* Work order
Every line from the one that includes "def State.loadY (s" to the end of the entries should be written out exactly, with the first and last included.

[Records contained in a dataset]
BEGIN
-- ==== Sys2Proof/Machine/Transfer.lean ====
section
/-! DEFINITION. A register takes a value and N and Z are set from it (10_state.md R30): the shared
operation of the loads, the transfers, the logic instructions and the register increments. -/

namespace Sys2Proof.Machine

/-- `A <- v; SetNZ(A)`. -/
def State.loadA (s : State) (v : Byte) : State := (s.setA v).setFlags (s.flags.setNZ v)

/-- `X <- v; SetNZ(X)`. -/
def State.loadX (s : State) (v : Byte) : State := (s.setX v).setFlags (s.flags.setNZ v)

/-- `Y <- v; SetNZ(Y)`. -/
def State.loadY (s : State) (v : Byte) : State := (s.setY v).setFlags (s.flags.setNZ v)

end Sys2Proof.Machine
end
END
* Task answer
def State.loadY (s : State) (v : Byte) : State := (s.setY v).setFlags (s.flags.setNZ v)

end Sys2Proof.Machine
end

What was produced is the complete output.